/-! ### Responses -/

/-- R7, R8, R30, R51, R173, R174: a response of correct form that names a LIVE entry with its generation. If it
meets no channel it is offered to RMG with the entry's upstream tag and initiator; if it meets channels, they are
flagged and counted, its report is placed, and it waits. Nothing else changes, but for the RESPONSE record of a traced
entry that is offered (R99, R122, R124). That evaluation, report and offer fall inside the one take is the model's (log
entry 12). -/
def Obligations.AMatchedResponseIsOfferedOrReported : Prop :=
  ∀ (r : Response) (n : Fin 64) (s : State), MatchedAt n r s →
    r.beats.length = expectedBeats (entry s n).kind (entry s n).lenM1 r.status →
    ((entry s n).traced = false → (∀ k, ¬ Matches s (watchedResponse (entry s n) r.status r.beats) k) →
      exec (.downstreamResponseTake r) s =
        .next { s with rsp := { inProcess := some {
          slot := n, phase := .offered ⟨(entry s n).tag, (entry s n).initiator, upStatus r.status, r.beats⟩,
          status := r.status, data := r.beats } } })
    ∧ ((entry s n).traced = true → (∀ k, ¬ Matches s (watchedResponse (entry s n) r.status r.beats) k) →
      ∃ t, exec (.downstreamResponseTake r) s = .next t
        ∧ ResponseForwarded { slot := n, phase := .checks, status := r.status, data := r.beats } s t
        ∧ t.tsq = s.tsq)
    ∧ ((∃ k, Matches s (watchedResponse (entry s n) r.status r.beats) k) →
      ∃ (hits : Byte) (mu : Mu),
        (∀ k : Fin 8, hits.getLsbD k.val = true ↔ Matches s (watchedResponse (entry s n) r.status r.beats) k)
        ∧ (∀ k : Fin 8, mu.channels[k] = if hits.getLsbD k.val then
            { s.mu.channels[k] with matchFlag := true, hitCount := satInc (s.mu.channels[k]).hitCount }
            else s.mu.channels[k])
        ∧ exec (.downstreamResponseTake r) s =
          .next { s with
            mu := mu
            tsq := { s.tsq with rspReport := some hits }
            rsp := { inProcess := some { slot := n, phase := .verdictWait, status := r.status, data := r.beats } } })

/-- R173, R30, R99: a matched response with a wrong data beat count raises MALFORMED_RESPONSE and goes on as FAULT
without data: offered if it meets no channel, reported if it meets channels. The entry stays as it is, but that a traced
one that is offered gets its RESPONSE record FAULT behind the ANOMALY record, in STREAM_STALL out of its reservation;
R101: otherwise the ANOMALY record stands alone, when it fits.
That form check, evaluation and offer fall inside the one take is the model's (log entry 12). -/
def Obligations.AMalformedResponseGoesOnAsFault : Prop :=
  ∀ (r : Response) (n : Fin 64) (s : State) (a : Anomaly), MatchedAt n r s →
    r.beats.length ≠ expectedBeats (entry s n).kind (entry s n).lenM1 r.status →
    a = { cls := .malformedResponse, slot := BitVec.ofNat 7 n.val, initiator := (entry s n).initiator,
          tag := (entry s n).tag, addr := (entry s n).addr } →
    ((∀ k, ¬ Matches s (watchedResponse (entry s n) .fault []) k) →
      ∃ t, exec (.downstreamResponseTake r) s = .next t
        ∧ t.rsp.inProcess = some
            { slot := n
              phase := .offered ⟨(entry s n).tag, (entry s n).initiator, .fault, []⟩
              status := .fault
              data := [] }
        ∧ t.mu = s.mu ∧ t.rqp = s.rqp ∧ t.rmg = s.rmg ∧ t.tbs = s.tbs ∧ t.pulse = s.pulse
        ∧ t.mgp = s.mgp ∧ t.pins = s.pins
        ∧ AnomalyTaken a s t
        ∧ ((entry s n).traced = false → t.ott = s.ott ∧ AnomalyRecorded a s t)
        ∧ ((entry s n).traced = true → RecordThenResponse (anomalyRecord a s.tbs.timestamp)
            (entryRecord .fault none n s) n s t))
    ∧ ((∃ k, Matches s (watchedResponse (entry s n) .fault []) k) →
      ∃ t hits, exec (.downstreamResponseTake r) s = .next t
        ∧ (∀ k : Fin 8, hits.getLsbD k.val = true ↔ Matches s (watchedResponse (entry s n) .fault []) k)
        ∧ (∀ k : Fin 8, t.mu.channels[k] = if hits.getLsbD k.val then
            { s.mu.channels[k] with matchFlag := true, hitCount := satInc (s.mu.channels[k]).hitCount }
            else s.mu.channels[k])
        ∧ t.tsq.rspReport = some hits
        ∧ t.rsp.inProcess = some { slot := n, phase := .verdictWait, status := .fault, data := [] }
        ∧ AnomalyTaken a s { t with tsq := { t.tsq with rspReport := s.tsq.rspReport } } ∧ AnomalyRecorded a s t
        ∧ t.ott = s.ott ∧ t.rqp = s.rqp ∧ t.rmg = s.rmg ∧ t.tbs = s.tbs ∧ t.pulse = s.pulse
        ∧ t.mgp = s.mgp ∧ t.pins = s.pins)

####################

→ **TASK DETAILS**
Copy the line containing "s.ott ∧ t.rqp" exactly. Then copy every line after it through the end of the listing, and nothing more.

→ **SOLUTION FOR THIS TASK**
        ∧ t.ott = s.ott ∧ t.rqp = s.rqp ∧ t.rmg = s.rmg ∧ t.tbs = s.tbs ∧ t.pulse = s.pulse
        ∧ t.mgp = s.mgp ∧ t.pins = s.pins)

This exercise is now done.